Roguelikes and firstperson shooters appear ideally matched, given their shared emphasis on reactivity and thriving in the moment.

Abyssus

But combining the two is tricky. The best FPS games have carefully crafted levels and combat encounters tested to destruction. Yielding this ground to procedural generation and the whims of chance typically results in uneven shooters, as the likes of Strafe and Mothergunship demonstrate. Abyssus, therefore, deserves credit for being a Roguelike FPS that works, even if it doesn't solve the problems that a Roguelike structure brings to FPS play. The thrills it supplies through blending gun-based action with a run-based power trip outweigh the shortcomings of its repetitive arenas and occasionally wonky combat.

imageSeeing Abyssus at its best does require tolerating some initial drudgery. Themed around a descent through the archaeological strata of a sunken civilisation, it plays at the outset like a diet Doom Eternal. Your Welsh-accented diver can blast enemies with the primary and alternate fire of his chosen weapon (a light machine gun by default), deploy a tertiary ability such as a grenade, and dash and double jump to avoid enemies.
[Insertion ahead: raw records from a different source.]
-- ==== Sys2Proof/Laws/Registers.lean ====
section
/-! SUPPORT. The register file: what an RW register reads after it was written. -/

namespace Sys2Proof.Machine

/-- A size register reads back as written. -/
theorem Size.toWord_ofWord (v : Word) : (Size.ofWord v).toWord = v := by
  have h : ∀ i < 32, (Size.ofWord v).toWord.getLsbD i = v.getLsbD i := by
    intro i hi
    interval_cases i <;>
      simp only [Size.ofWord, Size.toWord, BitVec.getLsbD_setWidth, BitVec.getLsbD_append, BitVec.getLsbD_extractLsb'] <;>
      simp
  exact BitVec.eq_of_getLsbD_eq h

/-- FR_POS reads back as written. -/
theorem Pos.toWord_ofWord (v : Word) : (Pos.ofWord v).toWord = v := Size.toWord_ofWord v

/-- FR_CTRL reads back without its reserved bits. -/
theorem FrCtrl.toWord_ofWord (v : Word) : (FrCtrl.ofWord v).toWord = v &&& 0x00FFFF1F := by
  have h : ∀ i < 32, (FrCtrl.ofWord v).toWord.getLsbD i = (v &&& 0x00FFFF1F).getLsbD i := by
    intro i hi
    interval_cases i <;>
      simp only [FrCtrl.ofWord, FrCtrl.toWord, BitVec.getLsbD_setWidth, BitVec.getLsbD_append, BitVec.getLsbD_extractLsb',
        BitVec.getLsbD_ofBool] <;>
      simp
  exact BitVec.eq_of_getLsbD_eq h

/-- NUM_COLORS reads back without its reserved bits. -/
theorem numColors_readback (v : Word) : (v.extractLsb' 0 9).setWidth 32 = v &&& 0x1FF := by
  have h : ∀ i < 32, ((v.extractLsb' 0 9).setWidth 32).getLsbD i = (v &&& 0x1FF).getLsbD i := by
    intro i hi
    interval_cases i <;> simp
  exact BitVec.eq_of_getLsbD_eq h

end Sys2Proof.Machine
end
All of this is capably designed, if a little lightweight. While your machine gun makes a decent starting weapon, the subsequent shotgun is squid-limp — an ill omen for any FPS. The procedurally connected cave network you run through functions as a combat arena, but is otherwise a stale space, while the initial enemy roster resembles rejected designs from BioShock’s Rapture — a gaggle of flying mechanical sharks, spinning death-Roombas and lumbering Big Doggies.